Balanced Binary Tree

Problem Explanation

What is a Height-Balanced Binary Tree?

A height-balanced binary tree is one where for every node, the heights of its left and right subtrees differ by at most 1.

Think of it like this.

Imagine you’re building a tree structure, and you want it to be “stable” - not too lopsided in any direction.

A balanced tree ensures that no branch is significantly longer than others.

Key concept: Height of a tree

Height = the longest path from that node to a left
Empty tree has height 0
Single node has height 1

Example 1:

[3, 9, 20, null, null, 15, 7] -> true

Node 3: left subtree height = 1, right subtree height = 2, diffrence = 1
Node 9: no children, so balanced.
Node 20: left subtree height = 1, right subtree height = 1, diffrence = 0

All nodes satisfy the balance condition, so return true.

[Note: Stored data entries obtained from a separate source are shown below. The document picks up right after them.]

/-- O4. With the default tables of R122 and R123, whose numbers R82 uses: for every word, fromBytecode raises MalformedBytecode
carrying the word exactly when the word is in one of the classes of R82: reserved address bytes, even or unassigned special
bytes, a level 255, an unassigned opcode, a low byte the special form does not allow. The count R82 adds is not stated. -/
def Obligations.IllegalWordsAreMalformed : Prop :=
  ∀ (cfg : Config) (w : Word), cfg.defaultTables →
    (fromBytecode cfg w = .error (.malformedBytecode w) ↔ illegalWord w = true)

/-- O5. For every configuration: on every 16-bit word fromBytecode returns a command or raises MalformedBytecode, and toBytecode
returns a word for every command. -/
def Obligations.FromBytecodeIsTotal : Prop :=
  ∀ cfg : Config,
    (∀ w : Word, (∃ c, fromBytecode cfg w = .ok c) ∨ fromBytecode cfg w = .error (.malformedBytecode w)) ∧
    (∀ c : DALICommand, ∃ w : Word, toBytecode cfg c = w)

/-- O6. For every configuration of R8 and every valid command, bit 8 of its word (the low bit of the address byte) is 0 exactly
when the command is DirectArcPower, and the address byte of a special command is 0xA1 + 2*(code-256), whose low bit is set. -/
def Obligations.SelectorBitMarksLevels : Prop :=
  ∀ (cfg : Config) (c : DALICommand), cfg.wf = true → c.valid cfg = true →
    ((toBytecode cfg c).getLsbD 8 = false ↔ c.code = .directArcPower) ∧
    (256 ≤ cfg.number c.code →
      (((toBytecode cfg c).toNat / 256 : Nat) : Int) = 0xA1 + 2 * (cfg.number c.code - 256) ∧ (toBytecode cfg c).getLsbD 8 = true)

/-- O7. addressByte(Short n) = 2n (0x00..0x7E), addressByte(Group g) = 0x80 + 2g (0x80..0x9E), addressByte(Broadcast) = 0xFE; bit
0 is clear and bits 7:1 are 0nnnnnn, 100gggg or 1111111. -/
def Obligations.AddressByteLayout : Prop :=
  (∀ n : BitVec 6, (addressByte (.short n)).toNat = 2 * n.toNat ∧ (addressByte (.short n)).toNat ≤ 0x7E ∧
    (addressByte (.short n)).extractLsb' 1 7 = 0#1 ++ n) ∧
  (∀ g : BitVec 4, (addressByte (.group g)).toNat = 0x80 + 2 * g.toNat ∧ (addressByte (.group g)).toNat ≤ 0x9E ∧
    (addressByte (.group g)).extractLsb' 1 7 = 0b100#3 ++ g) ∧
  addressByte .broadcast = 0xFE ∧ (addressByte .broadcast).extractLsb' 1 7 = 0b1111111#7 ∧
  (∀ a : DALIAddress, (addressByte a).getLsbD 0 = false)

Example 2 [1,2,2,3,3,null,null,4,4] -> false

Node 1: left subtree height = 3, right subtree height = 1, so diffrence is 2.
This violates the balance condition.

And then Example 3, Empty tree is considered balanced by definition.

My Solution.

func isBalanced(_ root: TreeNode?) -> Bool {
    return dfs(root).0  // Return just the boolean part
}

private func dfs(_ root: TreeNode?) -> (Bool, Int) {
    // Base case: empty tree is balanced with height 0
    guard let root = root else { return (true, 0) }
    
    // Get info from left and right subtrees
    let left = dfs(root.left)
    let right = dfs(root.right)
    
    // Current node is balanced if:
    // 1. Both subtrees are balanced AND
    // 2. Height difference is at most 1
    let balanced = (left.0 && right.0 && abs(left.1 - right.1) <= 1)
    
    // Return: (is this subtree balanced?, height of this subtree)
    return (balanced, 1 + max(left.1, right.1))
}

I try to avoid redundant calculations.